Program logic bugs vs input/environmental errors

eles via Digitalmars-d digitalmars-d at puremagic.com
Fri Oct 3 21:10:49 PDT 2014


On Saturday, 4 October 2014 at 03:16:08 UTC, ketmar via 
Digitalmars-d wrote:
> On Fri, 03 Oct 2014 19:25:53 -0700
> Brad Roberts via Digitalmars-d <digitalmars-d at puremagic.com> 
> wrote:
>
>> Where's the contradiction?  The compilers state hasn't been 
>> corrupted just because it encounters errors in the text file.
> but compiler is in unknown state.

It's not. It just detected that another system would enter in an 
unknown state if built. The compiler is like the engineer that 
examines the design of a project and discovers an error on it, so 
it refuses to build the product. Is the engineer in an unknown 
state?

No, it is, just like the compiler is, outside its/his/her normal 
execution flow, wich is "take the design and build the product". 
It is a known state of the compiler/engineer, namely the error 
processing path.

While on the error processing path you allow yourself to be 
slower and take time to guess.
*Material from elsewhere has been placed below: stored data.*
-- ==== Sys2Proof/Word.lean ====
section
/-! DEFINITION. The word types of the block (00_scope.md section 6: `u8`, `u16`, `u32`). -/

namespace Sys2Proof

/-- `u8`: a byte of the wire, of a buffer or of a field. -/
abbrev Byte := BitVec 8

/-- `u16`: a length, an offset or an index. -/
abbrev Half := BitVec 16

/-- `u32`: the raw word of an IR frame. -/
abbrev Word := BitVec 32

end Sys2Proof
end

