-- ==== Sys2Proof/Machine/State.lean ====
section
/-! DEFINITION. The state of the block (10_state.md rule R10), as plain data, one structure per unit ("owned state
objects, one instance each"), with the model's own fields that rules R5, R35, R180 and R220 ask a model to keep; the
reasons a step can stop; the state after reset. -/

namespace Sys2Proof.Machine

/-- `rx_state` (R16), in the numeric order of the spec, 0 to 4. -/
inductive RxState where
  | scanningSync
  | lengthLow
  | lengthHigh
  | readingData
  | readingChecksum
  deriving DecidableEq, Repr

/-- `tx_state` (R22), in the numeric order of the spec, 0 to 6. -/
inductive TxState where
  | idle
  | sync
  | lenLo
  | lenHi
  | cmd
  | payload
  | chk
  deriving DecidableEq, Repr

/-- `ir_phase` (R24), in the numeric order of the spec, 0 to 4. -/
inductive IrPhase where
  | idle
  | leadMark
  | leadSpace
  | bitMark
  | bitSpace
  deriving DecidableEq, Repr

/-- The Frame Receiver's registers (R16 to R20). -/
structure RxUnit where
  state : RxState
  syncCnt : BitVec 2
  len : Half
  off : Half
  chk : Byte
  deriving DecidableEq, Repr

/-- The packet mailbox (R21). -/
structure PktBox where
  pending : Bool
  cmd : Byte
  len : Half
  deriving DecidableEq, Repr

/-- The Frame Sender's registers (R22). -/
structure TxUnit where
  state : TxState
  idx : Half
  len : Half
  cmd : Byte
  chk : Byte
  deriving DecidableEq, Repr

/-- The Tick Source's registers (R23); `cnt` is a count below `2^TICK_W` (log entry 14). -/
structure TickUnit where
  en : Bool
  cnt : Nat
  deriving DecidableEq, Repr

/-- The IR Decoder's registers (R24 to R26). -/
structure IrUnit where
  level : Level
  phase : IrPhase
  bitIdx : BitVec 6
  word : Word
  lastMark : Bool
  lastValid : Bool
  lastAddr : Byte
  lastCmd : Byte
  deriving DecidableEq, Repr

/-- The IR mailbox (R27). -/
structure IrBox where
  pending : Bool
  addr : Byte
  cmd : Byte
  deriving DecidableEq, Repr

/-- The two address spaces (R40). -/
inductive Space where
  | rxbuf
  | respbuf
  deriving DecidableEq, Repr

/-- A byte array: the bytes written, indices strictly rising; what stands at an index not listed is free (R211; log
entry 10). -/
abbrev Memory := List Host.Cell

/-- The nine drop causes (R181), in the order of the spec's numbers 1 to 9. -/
inductive Drop where
  | checksum
  | zeroLength
  | oversize
  | resync
  | unknownCommand
  | shortPayload
  | irTiming
  | irComplement
  | irRepeatNoFrame
  deriving DecidableEq, Repr

/-- A driver call with its arguments (R152); for `flush` and `busWrite` the byte values passed. -/
inductive DrvCall where
  | powerOn
  | powerOff
  | setBrightness (level : Byte)
  | flush (fb : List Byte)
  | busWrite (addr : Byte) (data : List Byte)
  | busRead (addr : Byte) (count : Byte)
  deriving DecidableEq, Repr

/-- An observable output of the block (R35, R72). -/
inductive Output where
  | tx (b : Byte)
  | call (c : DrvCall)
  deriving DecidableEq, Repr

/-- The state. The fields up to `respLen` are the hardware's (R10); `cfg` is the configuration (R5); `events`,
`outputs`, `drops` and `faultSeen` are the model's (R35, R180, R220). -/
structure State where
  rx : RxUnit
  pkt : PktBox
  tx : TxUnit
  tick : TickUnit
  ir : IrUnit
  irBox : IrBox
  rxBuf : Memory
  respBuf : Memory
  respLen : Byte
  cfg : Config
  events : List Byte
  outputs : List Output
  drops : List Drop
  faultSeen : Bool
  deriving DecidableEq, Repr

/-- Why the machine stops with a fault. -/
inductive Fault where
  /-- An index outside a buffer (R45, U18: never a wrap). Raised by the buffer reads and writes of RX, TX and DISP; no
  rule generates one. Safe. -/
  | indexOutOfRange (space : Space) (index : Nat)
  /-- `tx_idx` above 3 in `TX_SYNC`: a value no rule writes (R34 item 9, U17: a reserved register value is a fault).
  Raised by the TX_SYNC case of TX.BYTE. Safe. -/
  | reservedSyncIndex (index : Nat)
  deriving DecidableEq, Repr

/-- Why the machine refuses an instruction. -/
inductive Refusal where
  /-- An instruction that has no meaning yet, by its mnemonic. Safe. -/
  | notModelled (mnemonic : String)
  /-- The event stream does not hold an instruction (U5: an ill-formed script is refused). Raised by the step. Safe. -/
  | illFormedScript (e : DecodeError)
  /-- `IR.EDGE(l)` with `l == ir_level` is not enabled (R14, R72, U6). Raised by IR.EDGE. Safe. -/
  | edgeNotEnabled
  /-- `TX.START` while the sender is busy or with more than 255 bytes (R101, U8). Raised by TX.START. Safe. -/
  | txStartNotEnabled
  /-- A frame of more than 65534 payload bytes (R73, R101: refused, not truncated). Raised by WIRE_FRAME. Safe. -/
  | payloadTooLong
  /-- A poll that supplies fewer bytes than the bus read's count (R158, U5). Raised by DISP.POLL and BUS_READ. Safe. -/
  | busReadShort
  /-- A row that names one case of an operation, in a state that does not select that case (log entry 3). Raised by
  the rows of the formats `wire_frame.cmd`, `rx_state`, `tx_state` and `ir_phase`. Safe. -/
  | notSelected
  deriving DecidableEq, Repr

/-- What an instruction's meaning answers. -/
abbrev Result := Host.Outcome State Fault Refusal

namespace State

/-- The state right after reset (R10, R210, R211): every scalar register 0 or idle, both arrays unspecified (nothing
listed), the configuration at R5's defaults, nothing offered, nothing recorded, no fault seen (R220). -/
def reset : State where
  rx := { state := .scanningSync, syncCnt := 0, len := 0, off := 0, chk := 0 }
  pkt := { pending := false, cmd := 0, len := 0 }
  tx := { state := .idle, idx := 0, len := 0, cmd := 0, chk := 0 }
  tick := { en := false, cnt := 0 }
  ir := { level := .space, phase := .idle, bitIdx := 0, word := 0, lastMark := false, lastValid := false,
          lastAddr := 0, lastCmd := 0 }
  irBox := { pending := false, addr := 0, cmd := 0 }
  rxBuf := []
  respBuf := []
  respLen := 0
  cfg := {}
  events := []
  outputs := []
  drops := []
  faultSeen := false

end State

end Sys2Proof.Machine
end

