-- ==== Sys2Proof/Machine/Receiver.lean ====
section
/-! DEFINITION. The Frame Receiver (40_frame_receiver.md): the rules of `RX.BYTE` as operations on its columns (R32),
the operation itself, and a meaning for each of its rows. -/

namespace Sys2Proof.Machine

/-- `m := (b == SYNC[sync_cnt])` (R80, R81). -/
def RxColumns.syncMatches (c : RxColumns) (b : Byte) : Bool := b == syncByte c.rx.syncCnt

/-- The condition of the sync override (R82): the fourth match. -/
def RxColumns.isOverride (c : RxColumns) (b : Byte) : Bool := c.syncMatches b && c.rx.syncCnt == 3

/-- The sync matcher, non-completing step (R81): advance on a match, else 0; no second comparison (D6). -/
def RxColumns.syncStep (c : RxColumns) (b : Byte) : RxColumns :=
  { c with rx.syncCnt := if c.syncMatches b then c.rx.syncCnt + 1 else 0 }

/-- The register writes of the sync override (R82). -/
def RxColumns.overrideRegs (c : RxColumns) : RxColumns := { c with rx.syncCnt := 0, rx.chk := 0, rx.state := .lengthLow }

/-- The sync override (R82): the one forced transfer (R194); a frame in progress is dropped. -/
def RxColumns.syncOverride (c : RxColumns) : RxColumns :=
  if c.rx.state = .scanningSync then c.overrideRegs else c.overrideRegs.raise .resync

/-- `LengthLow` (R84). -/
def RxColumns.lengthLow (c : RxColumns) (b : Byte) : RxColumns :=
  { c with rx.len := b.setWidth 16, rx.chk := chkLen c.cfg c.rx.chk b, rx.state := .lengthHigh }

/-- `L = {b, rx_len[7:0]}` (R85). -/
def RxColumns.decodedLen (c : RxColumns) (b : Byte) : Half := halfOf (halfLo c.rx.len) b

/-- The writes `LengthHigh` makes whatever the length is (R85). -/
def RxColumns.takeLenHi (c : RxColumns) (b : Byte) : RxColumns :=
  { c with rx.len := c.decodedLen b, rx.chk := chkLen c.cfg c.rx.chk b }

/-- `LengthHigh` (R85): zero length is tested before oversize (R192); a refused length stores no byte. -/
def RxColumns.lengthHigh (c : RxColumns) (b : Byte) : RxColumns :=
  if c.decodedLen b = 0 then { c.takeLenHi b with rx.state := .scanningSync }.raise .zeroLength
  else if c.cfg.rxBufCap < (c.decodedLen b).toNat then { c.takeLenHi b with rx.state := .scanningSync }.raise .oversize
  else { c.takeLenHi b with rx.off := 0, rx.state := .readingData }

/-- The writes of `ReadingData` (R86). -/
def RxColumns.takeData (c : RxColumns) (b : Byte) : RxColumns :=
  { c with store := some (c.rx.off.toNat, b), rx.chk := chkData c.rx.chk b, rx.off := c.rx.off + 1,
           rx.state := if c.rx.off.toNat + 1 = c.rx.len.toNat then .readingChecksum else c.rx.state }

/-- `ReadingData` (R86); an index outside RXBUF is a fault (R45). -/
def RxColumns.readingData (c : RxColumns) (b : Byte) : Answer RxColumns :=
  if c.rx.off.toNat < c.cfg.rxBufCap then .next (c.takeData b) else .fault (.indexOutOfRange .rxbuf c.rx.off.toNat)

/-- Packet emission (R88). -/
def RxColumns.emitPacket (c : RxColumns) : Answer RxColumns :=
  match byteAt .rxbuf c.cfg.rxBufCap 0 c.first with
  | .ok cmd => .next { c with packet := some (cmd, BitVec.ofNat 16 (c.rx.len.toNat - 1)) }
  | .error f => .fault f

/-- `ReadingChecksum` (R87): in both cases the state returns to `ScanningSync`. -/
def RxColumns.readingChecksum (c : RxColumns) (b : Byte) : Answer RxColumns :=
  if b = c.rx.chk then andThen c.emitPacket fun c' => .next { c' with rx.state := .scanningSync }
  else .next ({ c with rx.state := .scanningSync }.raise .checksum)

/-- The framing state's rule (R80, R83 to R87). -/
def RxColumns.frame (c : RxColumns) (b : Byte) : Answer RxColumns :=
  match c.rx.state with
  | .scanningSync => .next c
  | .lengthLow => .next (c.lengthLow b)
  | .lengthHigh => .next (c.lengthHigh b)
  | .readingData => c.readingData b
  | .readingChecksum => c.readingChecksum b

/-- The step function of RX.BYTE (R80): the override is tested first. -/
def RxColumns.receive (b : Byte) (c : RxColumns) : Answer RxColumns :=
  if c.isOverride b then .next c.syncOverride else (c.syncStep b).frame b

/-- The selecting condition of a framing state's row: that state, and no override (R96, R192). -/
def RxColumns.selected (c : RxColumns) (q : RxState) (b : Byte) : Bool := c.rx.state == q && !c.isOverride b

/-- `scan(k, bs)` (R90): whether a fourth match occurs at any byte of `bs` when the matcher starts at `k`, and the
final counter. -/
def scan : BitVec 2 → List Byte → Bool × BitVec 2
  | k, [] => (false, k)
  | k, b :: bs =>
    if b = syncByte k ∧ k = 3 then (true, (scan 0 bs).2)
    else scan (if b = syncByte k then k + 1 else 0) bs

/-- `RX.BYTE(b)` (R80): always enabled. -/
def execRxByte (b : Byte) (s : State) : Result := s.runRx (·.receive b)

/-- `RX.BYTE` where the byte completes the sync pattern (R82). -/
def execRxSyncOverride (b : Byte) (s : State) : Result :=
  s.runRx fun c => whenSelected (c.isOverride b) (.next c.syncOverride)

/-- The sync matcher's step for a byte that is not the override (R81): writes `sync_cnt` only (log entry 4). -/
def execRxSyncMatchStep (b : Byte) (s : State) : Result :=
  s.runRx fun c => whenSelected (!c.isOverride b) (.next (c.syncStep b))

/-- `RX.BYTE` in `ScanningSync` (R83): only the sync matcher sees the byte. -/
def execRxScanningSync (b : Byte) (s : State) : Result :=
  s.runRx fun c => whenSelected (c.selected .scanningSync b) (.next (c.syncStep b))

/-- `RX.BYTE` in `LengthLow` (R84). -/
def execRxLengthLow (b : Byte) (s : State) : Result :=
  s.runRx fun c => whenSelected (c.selected .lengthLow b) (.next ((c.syncStep b).lengthLow b))

/-- `RX.BYTE` in `LengthHigh` (R85). -/
def execRxLengthHigh (b : Byte) (s : State) : Result :=
  s.runRx fun c => whenSelected (c.selected .lengthHigh b) (.next ((c.syncStep b).lengthHigh b))

/-- `RX.BYTE` in `ReadingData` (R86). -/
def execRxReadingData (b : Byte) (s : State) : Result :=
  s.runRx fun c => whenSelected (c.selected .readingData b) ((c.syncStep b).readingData b)

/-- `RX.BYTE` in `ReadingChecksum` (R87). -/
def execRxReadingChecksum (b : Byte) (s : State) : Result :=
  s.runRx fun c => whenSelected (c.selected .readingChecksum b) ((c.syncStep b).readingChecksum b)

/-- Packet emission (R88), performed inside `RX.BYTE` in `ReadingChecksum` on a match: writes the packet mailbox only
(log entry 4). -/
def execRxEmitPacket (b : Byte) (s : State) : Result :=
  s.runRx fun c => whenSelected (c.selected .readingChecksum b && b == c.rx.chk) c.emitPacket

end Sys2Proof.Machine
end

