@[simp] theorem dispColumns_cfg (s : State) : s.dispColumns.cfg = s.cfg := rfl
@[simp] theorem dispColumns_txState (s : State) : s.dispColumns.txState = s.tx.state := rfl
@[simp] theorem dispColumns_pkt (s : State) : s.dispColumns.pkt = s.pkt := rfl
@[simp] theorem dispColumns_ptr (s : State) : s.dispColumns.ptr = s.pktPtr := rfl
@[simp] theorem dispColumns_payload (s : State) : s.dispColumns.payload = s.rxBuf.window 1 s.pkt.len.toNat := rfl
@[simp] theorem dispColumns_irBox (s : State) : s.dispColumns.irBox = s.irBox := rfl
@[simp] theorem dispColumns_packetDone (s : State) : s.dispColumns.packetDone = false := rfl
@[simp] theorem dispColumns_eventDone (s : State) : s.dispColumns.eventDone = false := rfl
@[simp] theorem dispColumns_response (s : State) : s.dispColumns.response = none := rfl
@[simp] theorem dispColumns_call (s : State) : s.dispColumns.call = none := rfl
@[simp] theorem dispColumns_dropped (s : State) : s.dispColumns.dropped = none := rfl

end State

namespace RxColumns

@[simp] theorem raise_cfg (c : RxColumns) (d : Drop) : (c.raise d).cfg = c.cfg := rfl
@[simp] theorem raise_rx (c : RxColumns) (d : Drop) : (c.raise d).rx = c.rx := rfl
@[simp] theorem raise_first (c : RxColumns) (d : Drop) : (c.raise d).first = c.first := rfl
@[simp] theorem raise_store (c : RxColumns) (d : Drop) : (c.raise d).store = c.store := rfl
@[simp] theorem raise_packet (c : RxColumns) (d : Drop) : (c.raise d).packet = c.packet := rfl
@[simp] theorem raise_dropped (c : RxColumns) (d : Drop) : (c.raise d).dropped = some d := rfl

@[simp] theorem overrideRegs_cfg (c : RxColumns) : c.overrideRegs.cfg = c.cfg := rfl
@[simp] theorem overrideRegs_rx (c : RxColumns) :
    c.overrideRegs.rx = { c.rx with syncCnt := 0, chk := 0, state := .lengthLow } := rfl
@[simp] theorem overrideRegs_first (c : RxColumns) : c.overrideRegs.first = c.first := rfl
@[simp] theorem overrideRegs_store (c : RxColumns) : c.overrideRegs.store = c.store := rfl
@[simp] theorem overrideRegs_packet (c : RxColumns) : c.overrideRegs.packet = c.packet := rfl
@[simp] theorem overrideRegs_dropped (c : RxColumns) : c.overrideRegs.dropped = c.dropped := rfl

@[simp] theorem syncStep_cfg (c : RxColumns) (b : Byte) : (c.syncStep b).cfg = c.cfg := rfl
@[simp] theorem syncStep_rx (c : RxColumns) (b : Byte) :
    (c.syncStep b).rx = { c.rx with syncCnt := if c.syncMatches b then c.rx.syncCnt + 1 else 0 } := rfl
@[simp] theorem syncStep_first (c : RxColumns) (b : Byte) : (c.syncStep b).first = c.first := rfl
@[simp] theorem syncStep_store (c : RxColumns) (b : Byte) : (c.syncStep b).store = c.store := rfl
@[simp] theorem syncStep_packet (c : RxColumns) (b : Byte) : (c.syncStep b).packet = c.packet := rfl
@[simp] theorem syncStep_dropped (c : RxColumns) (b : Byte) : (c.syncStep b).dropped = c.dropped := rfl

@[simp] theorem lengthLow_cfg (c : RxColumns) (b : Byte) : (c.lengthLow b).cfg = c.cfg := rfl
@[simp] theorem lengthLow_rx (c : RxColumns) (b : Byte) :
    (c.lengthLow b).rx = { c.rx with len := b.setWidth 16, chk := chkLen c.cfg c.rx.chk b, state := .lengthHigh } := rfl
@[simp] theorem lengthLow_first (c : RxColumns) (b : Byte) : (c.lengthLow b).first = c.first := rfl
@[simp] theorem lengthLow_store (c : RxColumns) (b : Byte) : (c.lengthLow b).store = c.store := rfl
@[simp] theorem lengthLow_packet (c : RxColumns) (b : Byte) : (c.lengthLow b).packet = c.packet := rfl
@[simp] theorem lengthLow_dropped (c : RxColumns) (b : Byte) : (c.lengthLow b).dropped = c.dropped := rfl

@[simp] theorem takeLenHi_cfg (c : RxColumns) (b : Byte) : (c.takeLenHi b).cfg = c.cfg := rfl
@[simp] theorem takeLenHi_rx (c : RxColumns) (b : Byte) :
    (c.takeLenHi b).rx = { c.rx with len := c.decodedLen b, chk := chkLen c.cfg c.rx.chk b } := rfl
@[simp] theorem takeLenHi_first (c : RxColumns) (b : Byte) : (c.takeLenHi b).first = c.first := rfl
@[simp] theorem takeLenHi_store (c : RxColumns) (b : Byte) : (c.takeLenHi b).store = c.store := rfl
@[simp] theorem takeLenHi_packet (c : RxColumns) (b : Byte) : (c.takeLenHi b).packet = c.packet := rfl
@[simp] theorem takeLenHi_dropped (c : RxColumns) (b : Byte) : (c.takeLenHi b).dropped = c.dropped := rfl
This is important. Just as for the 
engineer, this will educate the designers and will not come again 
so often with the same design mistake. Then, working/building 
fast is measured on the normal execution path, not on the error 
recovery path since the latters is assumed to occur quite rarely 
(in any case, its seen like an exceptional issue).

Of course, the engineer has to handle the work conflict with the 
designer in a polite form. For the compiler this means printing a 
nice error message to the user.

Guessing might not be good, but it is nice effort to do. Do you 
really miss the super-cryptic C (let's not even talk about C++) 
error messages that you sometimes receive?